Step 3 – Wizards | ForNAV App Building

Wizard pages are working on a revival from being almost forgotten. They were first introduced as form objects in Navision 3.0 as part of CRM. I instantly fell in love and started to create them for my own add-on.

Wizard pages have a few great advantages to normal pages and let’s go over them.

  1. Save Button – Even though it is not called “Save” the Wizard page is one of the few options in NAV you have to populate data, validate it and cancel the operation without a hassle.
  2. Overview – Essentially Wizard pages have fast tabs just like Card pages but the tabs are only displayed one at a time giving a clearer overview
  3. Validation – Wizard pages allow the programmer to clearly validate the contents of each fast tab before continuing to the next fast tab. Much more precise than normal database validation since with a wizard you can asume, program, for a really specifical order of entry.
  4. Explanation – On each page (tab) of the wizard you can write half a bible explaining to the user what to do.
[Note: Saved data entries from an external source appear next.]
theorem test_met_RegisterReads_of_records :
    let s := (pends [claimEntry 4 .host .waiting] (act.withLeases [lease 0 65535 .warned (.slot 3)])).withPort
      { act.port with peerSel := 15 }
    let u := readByte 0x0C s
    (s.leaseOf s.port.leaseSel.toNat = some (lease 0 65535 .warned (.slot 3)) ∧
      (lease 0 65535 .warned (.slot 3)).tokens.length ≤ 4) ∧
      s.pendAt s.port.pendSel.toNat = some (claimEntry 4 .host .waiting) ∧
      (s.port.peerSel ≠ s.station ∧ (peer 15 ⟨.active, 1023, .matching, .none⟩ s).peerAt 15 =
        ⟨.active, 1023, .matching, .none⟩) ∧
      (s.withPort { s.port with peerSel := 3 }).port.peerSel = s.station ∧
      ((u.withEvents ⟨0x01FE, 0, 0, false, 0⟩).portOpen = true ∧
        (u.withEvents ⟨0x01FE, 0, 0, false, 0⟩).port = (readByte 0x0C s).port) := by decide +kernel

theorem test_met_RequestWindowAssemblesRecords :
    let q (fifo : List Request) (asm : List Byte) : State :=
      (act.withReq { act.req with fifo := fifo, asm := asm }).withPort
        { act.port with txn := .write, addr := 0x13 }
    let w (fifo : List Request) (asm : List Byte) : State := (q fifo asm).inWrite .reqData
    let r : Request := ⟨1, 0, 0, 0, 0, 0, 0, 0⟩
    ((q [] []).portOpen = true ∧ (q [] []).port.txn = .write ∧ (q [] []).port.addr = 0x13 ∧
        (w [] []).req.asm.length < 7) ∧
      ((w [r] [1, 2, 3, 4, 5, 6, 7]).req.asm = [1, 2, 3, 4, 5, 6, 7] ∧
        (q [r] [1, 2, 3, 4, 5, 6, 7]).req.fifo.length < 8) ∧
      ((w (List.replicate 8 r) [1, 2, 3, 4, 5, 6, 7]).req.asm.length = 7 ∧
        (q (List.replicate 8 r) [1, 2, 3, 4, 5, 6, 7]).req.fifo.length = 8) ∧
      act.port.txn ≠ .write := by decide +kernel

theorem test_met_CompletionWindowDeliversTheHead :
    let c (r : Option CmpRead) (l : List Completion) : State :=
      (act.withPort { act.port with txn := .read, addr := 0x15, cmp := r }).withReq { act.req with cmp := l }
    let d := Completion.bare .done 1 .host 1
    act.port.txn ≠ .read ∧
      ((c none [d]).portOpen = true ∧ (c none [d]).port.txn = .read ∧ (c none [d]).port.addr = 0x15 ∧
        (c none [d]).port.cmp = none ∧ (c none [d]).req.cmp = [d]) ∧
      (c none []).req.cmp = [] ∧
      (c (some ⟨d.bytes, true, 6⟩) [d]).port.cmp = some ⟨d.bytes, true, 6⟩ ∧
      (c (some ⟨d.bytes, true, 7⟩) [d]).port.cmp = some ⟨d.bytes, true, 7⟩ ∧
      (c (some ⟨zeros 8, false, 7⟩) []).port.cmp = some ⟨zeros 8, false, 7⟩ := by decide +kernel

theorem test_met_LoggingAnError :
    let m := act.withErrors { act.errors with mask := 0x0800 }
    m.errors.mask.getLsbD ErrKind.evicted.bit = true ∧
      (act.errors.mask.getLsbD ErrKind.evicted.bit = false ∧ act.errors.first = none) ∧
      loud.errors.first ≠ none := by decide +kernel

theorem test_met_EnableSetChecksTheSlot :
    let s (x : Slot) := slot0 x act
    let l : State := { act with grade := .vg418l, port := { act.port with slotSel := 2 } }
    (∀ x ∈ [aSlot .follow 1 .disabled, aSlot .follow 3 .disabled, aSlot .single 5 .disabled,
        aSlot .single 4 .held], (s x).portOpen = true ∧ (s x).slotExists (s x).port.slotSel = true ∧
        (s x).slotAt (s x).port.slotSel = x) ∧
      l.slotExists l.port.slotSel = false ∧ State.reset.member.state = .unconfigured := by decide +kernel

/-- Slot 0 in each state, selected: EnableClearedByState, SlotCtrlStoresAndThenEnables, FireAndFlagWrites. -/
theorem test_met_selected_slot :
    ∀ st ∈ [SlotState.disabled, .armed, .triggered, .claiming, .withdrawing, .held, .releasing],
      let s := slot0 (aSlot .single 0 st) act
      s.portOpen = true ∧ s.slotExists s.port.slotSel = true ∧ (s.slotAt s.port.slotSel).state = st ∧
        (s.slotAt s.port.slotSel).source = 0 := by decide +kernel

/-- State.sized, decided clause by clause. -/
def sizedB (s : State) : Bool :=
  decide (s.req.fifo.length ≤ 8) && decide (s.req.outgoing.length ≤ 8) && decide (s.req.asm.length ≤ 7) &&
    decide (s.req.pend.length = 16) && decide (s.member.peers.length = 16) && decide (s.slots.length = 4) &&
    decide (s.reserved ≤ 16) && decide (s.req.cmp.length ≤ 16) &&
    s.slots.all (fun x => x.heldPlace || !(x.state == .claiming || x.state == .withdrawing || x.state == .held)) &&
    s.snap.service.isEmpty && decide ((s.leases.map Lease.first).Pairwise (· ≤ ·))

theorem test_met_HeldSlotReleases :
    ∀ st ∈ [LeaseState.running, .expiredPending],
      let s := (slot0 { aSlot .follow 1 .held with pin := false, gnt := true, heldPlace := true } act).withLeases
        [lease 21 9 st (.slot 0)]
      s.powered = true ∧ s.freePend < 16 ∧ s.slotExists 0 = true ∧ (s.slotAt 0).state = .held ∧
        (∀ x ∈ s.leases, x.overdue = false) ∧ s.leaseOfSlot 0 = some (lease 21 9 st (.slot 0)) ∧
        (s.slotAt 0).pin ≠ true ∧ (s.slotAt 0).mode = .follow ∧ (s.slotAt 0).source = 1 ∧
        s.portOpen = true ∧ s.port.slotSel = 0 ∧
        sizedB s = true := by decide +kernel

theorem test_met_ClaimingSlotWithdraws :
    ∀ ph ∈ [Phase.outgoing, .waiting],
      let s := pends [claimEntry 21 (.slot 0) ph]
        (slot0 { aSlot .follow 1 .claiming with pin := false, heldPlace := true } act)
      let l := sending (.claim .wait 1 [21]) (some 0) s
      let f := outs (List.replicate 8 ⟨5, .signal 0 0⟩) s
      s.slotExists 0 = true ∧ (s.slotAt 0).state = .claiming ∧ s.claimOfSlot 0 = some 0 ∧
        s.pendAt 0 = some (claimEntry 21 (.slot 0) ph) ∧ s.cancelOf 21 = none ∧
        (s.slotAt 0).pin ≠ true ∧ s.claimOnLine 0 = false ∧ l.claimOnLine 0 = true ∧
        nextHas (exec (.rstnWarmReset 2 ⟨3, 0⟩ ⟨false, 9, false⟩) l) (fun t =>
          t.claimOnLine 0 && decide (t.line.tx = none ∧ t.claimOfSlot 0 = some 0 ∧ t.powered = true)) = true ∧
        0 < s.outgoingFree ∧ f.outgoingFree = 0 ∧ sizedB s = true ∧ sizedB f = true := by decide +kernel

theorem test_met_EdgesTriggerByState :
    (∀ st ∈ [SlotState.disabled, .armed, .triggered, .withdrawing, .held],
      ((slot0 (aSlot .follow 1 st) act).slotAt 0).pin ≠ false) ∧
      act.powered = true ∧ act.slotExists 0 = true ∧ (act.slotAt 0).pin = false := by decide +kernel

/-- An ACQUIRE with these mode and length, units and class, and first tokens, at the head of the FIFO. -/
def acq (b2 b3 t0 t1 : Byte) (s : State) : Request × State :=
  (⟨1, 40, b2, b3, t0, t1, 0, 0⟩, asks ⟨1, 40, b2, b3, t0, t1, 0, 0⟩ s)

theorem test_met_AcquireCheckedAndTaken :
    let l : State := setEntry 4 (Entry.free (.pool 4)) { act with grade := .vg418l }
    (∀ x ∈ [acq 0x01 0x11 4 0 (at3 .detached), acq 0x02 0x11 4 3 act, acq 0x01 0x21 4 0 l,
        acq 0x01 0x21 4 0 act, acq 0x02 0x13 4 63 act, acq 0x02 0x11 4 5 (act.withLeases
          [lease 5 9 .running .host])], x.2.powered = true ∧ x.2.dispatchable = some x.1 ∧ x.1.code = 1) := by
  decide +kernel

theorem test_met_ReleaseCheckedAndTaken :
    let ask (b2 b3 : Byte) (ls : List Lease) (st : MState) :=
      asks ⟨2, 9, b2, b3, 0, 0, 0, 0⟩ ((at3 st).withLeases ls)
    let free (s : State) (b2 b3 : Byte) : Prop :=
      s.powered = true ∧ s.dispatchable = some ⟨2, 9, b2, b3, 0, 0, 0, 0⟩
    free (ask 0 7 [] .detached) 0 7 ∧ free (ask 2 7 [] .active) 2 7 ∧ free (ask 1 3 [] .leaving) 1 3 ∧
      (∀ st ∈ [LeaseState.running, .releasePending], ∀ src ∈ [Source.host, .slot 3],
        free (ask 0 7 [lease 7 9 st src] .active) 0 7 ∧
        (ask 0 7 [lease 7 9 st src] .active).leaseOf 7 = some (lease 7 9 st src) ∧
        (lease 7 9 st src).overdue = false) ∧
      (ask 1 3 [lease 7 9 .running (.slot 3)] .active).leaseOfSlot 3 =
        some (lease 7 9 .running (.slot 3)) := by decide +kernel

theorem test_met_RenewAnswersFromTheRecord :
    (∀ x ∈ [lease 7 250 .running .host, lease 7 251 .running .host, lease 7 9 .releasePending .host,
        { lease 7 0 .running .host with cls := 0 }],
      let s := asks ⟨3, 9, 0, 7, 0, 0, 0, 0⟩ (act.withLeases [x])
      s.powered = true ∧ s.dispatchable = some ⟨3, 9, 0, 7, 0, 0, 0, 0⟩ ∧ s.leaseOf 7 = some x ∧
        x.overdue = false ∧ x.source = .host ∧ s.leaseOf x.first = some x) ∧
      (∀ p ∈ [(⟨9, 9, 9, true⟩ : ClassParams), ⟨9, 9, 8, false⟩],
        let f := act.withConfig { act.config with fields := { act.config.fields with class1 := p } }
        f.classParams 1 = p) := by decide +kernel
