-- ==== Sys2Proof/Proofs/Query.lean ====
section
/-! PROOFS. How the dispatcher hands over its head (R132), and what a QUERY is answered (R50, R147). -/

namespace Sys2Proof.Machine

/-! ## The head at the dispatcher -/

/-- A head of the command's kind is popped before its request is taken. -/
theorem takeHead_of_dispatchable {k : Option ReqKind} {f : Request → State → State} {s : State} {r : Request}
    (hd : s.dispatchable = some r) (hk : kindOfCode r.code = k) : takeHead k f s = f r (popRequest s) := by
  simp [takeHead, hd, hk]

theorem kindOfCode_query {code : Byte} (h : code = 0x06) : kindOfCode code = some .query := by
  subst h; rfl

/-! ## The states with a valid table (R45) -/

theorem MState.hasTable_iff (m : MState) : m.hasTable = true ↔ m = .active ∨ m = .leaving := by
  cases m <;> decide

theorem MState.hasTable_eq_false {m : MState} (ha : m ≠ .active) (hl : m ≠ .leaving) : m.hasTable = false :=
  Bool.eq_false_iff.2 (fun h => ((hasTable_iff m).1 h).elim ha hl)

/-! ## The value of TOKEN_KIND (R182) -/

@[simp] theorem TokenKind.byte_exclusive_toNat : TokenKind.exclusive.byte.toNat = 0 := rfl

@[simp] theorem TokenKind.byte_pool_toNat (c : Nat) : (TokenKind.pool c).byte.toNat = c % 256 :=
  BitVec.toNat_ofNat c 8

/-! ## The three answers to a QUERY (R147) -/

theorem takeQuery_of_no_table {r : Request} {s : State} (h : s.member.state.hasTable = false) :
    takeQuery r s = pushCompletion (.bare .notActive r.tag .host ReqKind.query.code) s := by
  simp [takeQuery, h]

theorem takeQuery_of_token_out {r : Request} {s : State} (h : s.member.state.hasTable = true)
    (ht : s.n ≤ r.b2.toNat) :
    takeQuery r s = pushCompletion (.bare .badRequest r.tag .host ReqKind.query.code) s := by
  simp [takeQuery, h, ht]

theorem takeQuery_of_token {r : Request} {s : State} (h : s.member.state.hasTable = true)
    (ht : r.b2.toNat < s.n) :
    takeQuery r s = pushCompletion (queryResult r.tag (entryAt s.table r.b2.toNat)) s := by
  simp [takeQuery, h, Nat.not_le.2 ht]

theorem exec_query (s : State) : exec .query s = execQuery s := rfl

theorem exec_query_of_dispatchable {s : State} {r : Request} (hp : s.powered = true)
    (hd : s.dispatchable = some r) (hc : r.code = 0x06) :
    exec .query s = .next (takeQuery r (popRequest s)) := by
  rw [exec_query, execQuery, live_on hp, takeHead_of_dispatchable hd (kindOfCode_query hc)]

/-- Settles O32: the pop before the checks leaves the state, the grade and the replica that they read. -/
theorem queryAnswersFromTheReplica : Obligations.QueryAnswersFromTheReplica := by
  intro s r hp hd hc p e answers refuses
  have taken := exec_query_of_dispatchable hp hd hc
  have refused {st : Status}
      (h : takeQuery r p = pushCompletion (.bare st r.tag .host ReqKind.query.code) p) : refuses st :=
    ⟨.bare st r.tag .host ReqKind.query.code, rfl, rfl, rfl, rfl, taken.trans (congrArg _ h)⟩
  refine ⟨fun notActive notLeaving => ?_, fun hasTable tokenOut => ?_, fun hasTable token => ?_⟩
  · exact refused (takeQuery_of_no_table (MState.hasTable_eq_false notActive notLeaving))
  · exact refused (takeQuery_of_token_out ((MState.hasTable_iff _).2 hasTable) tokenOut)
  · have answered : takeQuery r p = pushCompletion (queryResult r.tag e) p :=
      takeQuery_of_token ((MState.hasTable_iff _).2 hasTable) token
    refine taken.trans (congrArg _ (answered.trans (congrArg (pushCompletion · p) ?_)))
    cases hk : e.kind with
    | exclusive =>
      simp only [queryResult, hk, TokenKind.byte_exclusive_toNat]
      rfl
    | pool c =>
      simp only [queryResult, hk, TokenKind.byte_pool_toNat]
      rfl

end Sys2Proof.Machine
end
Be careful not to over do it since people these days are not used to sit down and read text anymore.

Almost lost

We almost lost wizard pages when Microsoft introduced the Role Tailored Client. There are only a few of them in the standard Application and the ones that do exist were in a part of Navision that Microsoft could not care less about since someone in Redmond had this briljant idea of replacing NAV CRM with Dynamics CRM which resulted in the name change of our module ro RM.

Fortunately for us some large partners had quite a few wizards in their ISV solutions and Microsoft “hacked” wizards in last minute using the Navigate page type.
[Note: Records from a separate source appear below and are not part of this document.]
-- ==== Sys2Proof/Proofs/ReplicaLaw.lean ====
section
/-! PROOFS. Every step keeps the law of R18 on transmission, the soundness of the replica (R22) and its order (R23,
R26): the frames that the receive check passes, the commands, and the statement. -/

namespace Sys2Proof.Machine

/-! ## What the receive check passes -/

theorem except_bind_ok {ε α β : Type} {x : Except ε α} {f : α → Except ε β} {r : β} :
    (x >>= f) = .ok r ↔ ∃ a, x = .ok a ∧ f a = .ok r := by
  cases x with
  | error e => simp [bind, Except.bind]
  | ok a => simp [bind, Except.bind]

theorem except_pure_ok {ε α : Type} {a b : α} : (pure a : Except ε α) = .ok b ↔ a = b := by
  simp [pure, Except.pure]

theorem need_ok {c : Bool} {k : Nat} {u : Unit} : need c k = .ok u ↔ c = true := by
  cases c <;> simp [need]

theorem needLength_ok {c : Bool} {k : Nat} {u : Unit} : needLength c k = .ok u ↔ c = true := by
  cases c <;> simp [needLength]

/-- The holder records that the check passes: as many as asked for, within the capacity of a POOL. -/
theorem scanHolders_ok {kind : TokenKind} {n : Nat} {bs : List Byte} {bits : Nat} {seen : List Addr} {held : Nat}
    {r : List Holder × List Byte × Nat × List Addr} (h : scanHolders kind n bs bits seen held = .ok r)
    (hc : kind.isExclusive = true ∨ held ≤ kind.capacity) :
    r.1.length = n ∧ (kind.isExclusive = true ∨ held + heldUnits r.1 ≤ kind.capacity) := by
  induction n generalizing bs bits seen held r with
  | zero =>
    simp only [scanHolders, Except.ok.injEq] at h
    subst h
    exact ⟨rfl, hc⟩
  | succ n ih =>
    cases bs with
    | nil => simp [scanHolders] at h
    | cons b bs =>
      simp only [scanHolders, except_bind_ok, need_ok, except_pure_ok] at h
      obtain ⟨_, _, _, fits, q, hq, rfl⟩ := h
      have fits' : kind.isExclusive = true ∨ held + loNibble b ≤ kind.capacity := by simpa using fits
      obtain ⟨len, units⟩ := ih hq fits'
      refine ⟨by simp [len], units.imp id (fun hu => ?_)⟩
      simp only [heldUnits, List.map_cons, List.sum_cons] at hu ⊢
      omega

/-- A SNAP that the check passes brings a sound entry to a sound table. -/
theorem checkSnap_sound {t : List Entry} {p : List Byte} {j : Addr} {i : Nat} {k : TokenKind} {hs : List Holder}
    {ws : List Waiter} (h : checkSnap t p = .ok (.snap j i k hs ws)) (ht : ∀ e ∈ t, e.sound) :
    (⟨k, hs, ws, .none⟩ : Entry).sound := by
  simp only [checkSnap, except_bind_ok, need_ok, needLength_ok, except_pure_ok, Frame.snap.injEq] at h
  obtain ⟨_, _, _, _, _, inTable, _, _, _, count, _, _, r, hr, _, _, _, rfl, rfl, rfl, rfl⟩ := h
  have entry : (entryAt t (p.getD 1 0).toNat).sound :=
    ht _ (by
      obtain ⟨_, hk⟩ | ⟨hk, _⟩ := Orderly.entry_cases t (p.getD 1 0).toNat
      · exact List.mem_of_getElem? hk
      · exact absurd (of_decide_eq_true inTable) (by omega))
  obtain ⟨len, units⟩ := scanHolders_ok hr (.inr (Nat.zero_le _))
  unfold Entry.sound
  cases hk : (entryAt t (p.getD 1 0).toNat).kind with
  | exclusive =>
    simp only [hk, TokenKind.isExclusive] at count len
    simpa [len] using count
  | pool c =>
    simp only [hk, TokenKind.isExclusive, TokenKind.capacity] at units
    exact ⟨Entry.capacity_pos entry hk, by simpa using units⟩

/-- Only the payload of a SNAP is read as a SNAP. -/
theorem checkPayload_snap {t : List Entry} {code : Nat} {p : List Byte} {j : Addr} {i : Nat} {k : TokenKind}
    {hs : List Holder} {ws : List Waiter} (h : checkPayload t code p = .ok (.snap j i k hs ws)) :
    checkSnap t p = .ok (.snap j i k hs ws) := by
  unfold checkPayload checkRelease checkClaim at h
  dsimp only at h
  split_ifs at h
  all_goals try simp only [except_bind_ok, except_pure_ok, reduceCtorEq, and_false, exists_false] at h
  exact h

theorem receiveCheck_snap_sound {t : List Entry} {self : Addr} {r : RawFrame} {j : Addr} {i : Nat}
    {k : TokenKind} {hs : List Holder} {ws : List Waiter}
    (h : receiveCheck t self r = .ok (.snap j i k hs ws)) (ht : ∀ e ∈ t, e.sound) :
    (⟨k, hs, ws, .none⟩ : Entry).sound := by
  simp only [receiveCheck, except_bind_ok, except_pure_ok] at h
  obtain ⟨_, _, _, _, _, _, c, hc, _, _, rfl⟩ := h
  exact checkSnap_sound (checkPayload_snap hc) ht

/-! ## An accepted frame -/

@[simp] theorem memberFrame_snap (a : Addr) (own : Bool) (f : Frame) (s : State) :
    (memberFrame a own f s).snap = s.snap := by
  have setPeer_snap (b : Addr) (p : Peer) (u : State) : (setPeer b p u).snap = u.snap :=
    (setEventIf_only _ _ _).snap
  have shown : (endWants a f (showTarget f (showSender a f s))).snap = s.snap := by
    unfold showSender showTarget
    cases f with
    | evict t c =>
      dsimp only
      split <;> split <;> simp [endWants, setPeer_snap]
    | _ =>
      dsimp only
      split <;> simp [endWants, setPeer_snap]
  unfold memberFrame
  cases own
  · exact shown
  · cases f <;> exact shown

theorem joinerFrame_tableStep {s : State} {c : Instr} {sender : Addr} {f : Frame} {u : State}
    (hand : s.handedOver c = some (sender, f)) (hu : u.table = s.table) (htx : u.line.tx = none) :
    TableStep s c (joinerFrame sender f u).table ∧ (joinerFrame sender f u).line.tx = none := by
  have go : TableStep s c (applyFrame u.table u.snap.cursor u.station sender f).table := by
    rw [hu]; exact .applied sender f _ _ hand
  unfold joinerFrame
  cases f with
  | withdraw o =>
    dsimp only
    split
    · have q := raise_quiet .joinFailed .noFrame .none
        (u.withSnap { u.snap with cause := .withdrawUnresolved })
      have start : TableStep s c (u.withSnap { u.snap with cause := .withdrawUnresolved }).table := by
        change TableStep s c u.table
        rw [hu]; exact .same
      exact ⟨start.quiet q, q.tx htx⟩
    · exact ⟨go, htx⟩
  | _ => exact ⟨go, htx⟩

theorem acceptTable_tableStep {s : State} {c : Instr} {sender : Addr} {f : Frame} {u : State} (st : MState)
    (hand : s.handedOver c = some (sender, f)) (hu : u.table = s.table) (htx : u.line.tx = none) :
    TableStep s c (acceptTable st sender f u).table ∧ (acceptTable st sender f u).line.tx = none := by
  have applied : TableStep s c (tableFrame sender f u).table ∧ (tableFrame sender f u).line.tx = none := by
    unfold tableFrame
    have units := takeReports_only (applyFrame u.table u.n u.station sender f).reports
      (u.withTable (applyFrame u.table u.n u.station sender f).table)
    dsimp only
    rw [units.table, units.line]
    refine ⟨?_, htx⟩
    change TableStep s c (applyFrame u.table u.n u.station sender f).table
    rw [hu]
    exact .applied sender f _ _ hand
  cases st with
  | active | leaving => exact applied
  | joining => exact joinerFrame_tableStep hand hu htx
  | unconfigured | listening | detached => exact ⟨by rw [acceptTable, hu]; exact .same, htx⟩

/-- A SNAP changes no table but that of a joiner at whose cursor it is (R27). -/
theorem acceptTable_snap (st : MState) (sender j : Addr) (i : Nat) (k : TokenKind) (hs : List Holder)
    (ws : List Waiter) (u : State) :
    (acceptTable st sender (.snap j i k hs ws) u).table = u.table ∧
      (acceptTable st sender (.snap j i k hs ws) u).snap = u.snap := by
  cases st <;> exact ⟨rfl, rfl⟩

/-- The Snapshot Engine leaves the table alone but for the SNAP at its cursor. -/
theorem joinerSnap_quiet_of_not_snap (own : Bool) (f : Frame) (s : State)
    (hf : ∀ j i k hs ws, f = .snap j i k hs ws → i ≠ s.snap.cursor) : Quiet s (joinerSnap own f s) := by
  have choice (u : State) : Quiet u (seekDonor (watchDonor u)) :=
    Quiet.of_sending ((sending_seekDonor _).trans (sending_watchDonor u))
  unfold joinerSnap
  refine (choice _).after ?_
  cases f with
  | snap j i k hs ws =>
    dsimp only
    rw [if_neg (hf j i k hs ws rfl)]
    exact Quiet.refl s
  | snapreq d i => exact Quiet.ite ⟨id, .inl rfl⟩ (Quiet.refl s)
  | _ => exact Quiet.refl s

theorem joinerSnap_quiet_of_snap (own : Bool) (j : Addr) (i : Nat) (k : TokenKind) (hs : List Holder)
    (ws : List Waiter) (s : State) (hi : i = s.snap.cursor) :
    Quiet (s.withTable (replaceEntry s.table i k hs ws)) (joinerSnap own (.snap j i k hs ws) s) := by
  have taken : Quiet (s.withTable (replaceEntry s.table i k hs ws)) (takeSnap i k hs ws s) := ⟨id, .inl rfl⟩
  unfold joinerSnap
  dsimp only
  rw [if_pos hi]
  refine (Quiet.of_sending ((sending_seekDonor _).trans (sending_watchDonor _))).after ?_
  refine Quiet.ite ?_ taken
  exact (becomeActive_quiet _).after (taken.andThen ⟨id, .inl rfl⟩)

/-- An accepted frame at a station that takes part. The SNAPs that reach a joiner are of other stations, and
checked. -/
theorem acceptFrame_tableStep {s : State} {c : Instr} {sender : Addr} {tx : Option TxFrame} {f : Frame}
    (h : Header) (hand : s.handedOver c = some (sender, f))
    (hsnap : s.member.state = .joining → ∀ j i k hs ws, f = .snap j i k hs ws → tx = none ∧
      ((∀ e ∈ s.table, e.sound) → (⟨k, hs, ws, .none⟩ : Entry).sound)) :
    TableStep s c (acceptFrame sender tx f h s).table ∧ (acceptFrame sender tx f h s).line.tx = none := by
  rw [acceptFrame_eq]
  set s2 := memberFrame sender tx.isSome f (s.withLine (s.line.accepted tx.isSome)) with hs2
  have member : s2.sending = ⟨none, s.member.state, s.table⟩ := sending_memberFrame _ _ _ _
  have table2 : s2.table = s.table := congrArg Sending.table member
  have tx2 : s2.line.tx = none := congrArg Sending.tx member
  set s3 := acceptTable s.member.state sender f s2 with hs3
  obtain ⟨step3, tx3⟩ : TableStep s c s3.table ∧ s3.line.tx = none :=
    acceptTable_tableStep s.member.state hand table2 tx2
  set s5 := serviceFrame s.member.state sender tx.isSome f (ownFrameOwner tx s3) with hs5
  have owner : s5.sending = s3.sending := (sending_serviceFrame _ _ _ _ _).trans (sending_ownFrameOwner tx s3)
  have table5 : s5.table = s3.table := congrArg Sending.table owner
  have tx5 : s5.line.tx = none := (congrArg Sending.tx owner).trans tx3
  have step6 : TableStep s c (acceptSnap tx.isSome f s5).table ∧ (acceptSnap tx.isSome f s5).line.tx = none := by
    have quiet (q : Quiet s5 (acceptSnap tx.isSome f s5)) :
        TableStep s c (acceptSnap tx.isSome f s5).table ∧ (acceptSnap tx.isSome f s5).line.tx = none :=
      ⟨TableStep.quiet (table5 ▸ step3) q, q.tx tx5⟩
    by_cases joining : s5.member.state = .joining
    swap
    · exact quiet (by rw [acceptSnap, if_neg joining]; exact Quiet.refl _)
    by_cases atCursor : ∃ j i k hs ws, f = .snap j i k hs ws ∧ i = s5.snap.cursor
    swap
    · refine quiet (by
        rw [acceptSnap, if_pos joining]
        exact joinerSnap_quiet_of_not_snap _ _ _ (fun j i k hs ws hf hi => atCursor ⟨j, i, k, hs, ws, hf, hi⟩))
    obtain ⟨j, i, k, hs, ws, rfl, hi⟩ := atCursor
    obtain ⟨table3, snap3⟩ := acceptTable_snap s.member.state sender j i k hs ws s2
    have wasJoining : s.member.state = .joining := by
      have state3 : s5.member.state = s3.member.state := congrArg Sending.state owner
      have state2 : s2.member.state = s.member.state := congrArg Sending.state member
      rw [state3, hs3] at joining
      rw [← state2]
      cases hst : s.member.state <;> rw [hst] at joining <;> exact joining
    obtain ⟨rfl, sound⟩ := hsnap wasJoining j i k hs ws rfl
    have cursor5 : s5.snap.cursor = s.snap.cursor := by
      rw [hs5]
      change s3.snap.cursor = _
      rw [hs3, snap3, hs2, memberFrame_snap]
      rfl
    have q := joinerSnap_quiet_of_snap false j i k hs ws s5 hi
    rw [acceptSnap, if_pos joining]
    refine ⟨TableStep.quiet ?_ q, q.tx tx5⟩
    change TableStep s c (replaceEntry s5.table i k hs ws)
    rw [table5, hs3, table3, table2]
    exact .snap sender j i k hs ws hand (hi.trans cursor5) sound
  have events := acceptEvents_quiet s.member.state sender tx.isSome f h (acceptSnap tx.isSome f s5)
  have decided := (decideEvict_quiet f h _).after
    ((decideMismatch_quiet sender tx.isSome f h _).after events)
  exact ⟨step6.1.quiet decided, decided.tx step6.2⟩

end Sys2Proof.Machine
end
Then we almost lost them again with the introduction of the Web Client. Again the Navigate Page was outscoped and the “Navigate Page” was changed to a Worksheet leaving only wizards as Navigate Pages.

Are you still with me here?

Now as part of the Saasification (a word that I hate) of NAV they are back and as always Microsoft is talking about it as if they’ve invented the freaking wheel, but they are over a decade old and the design pattern has not changed. Another proof of how smart the “old” patterns of NAV are and their validity.

Enough Navision history, get on with it…

For my ForNAV App I also wanted to make a Wizard page, just to prove how easy it is to make them and to be able to write this blog. I also firmly believe that wizards have nothing to do with “Saasification” but should be a normal part of any ISV solution.

Step 1 – Copy with pride

Wizard pages are suprisingly simple. The page itself is built on the table that you want to populate with the “SourceTableTemporary” property set to yes.

This gives a few restrictions. You cannot just build a wizard page on any table since many of the normal NAV tables have code in Validation triggers that assume you are doing something for real. If this is the case, or if you have a more complicated wizard you can make a decidated table and use that for your wizard.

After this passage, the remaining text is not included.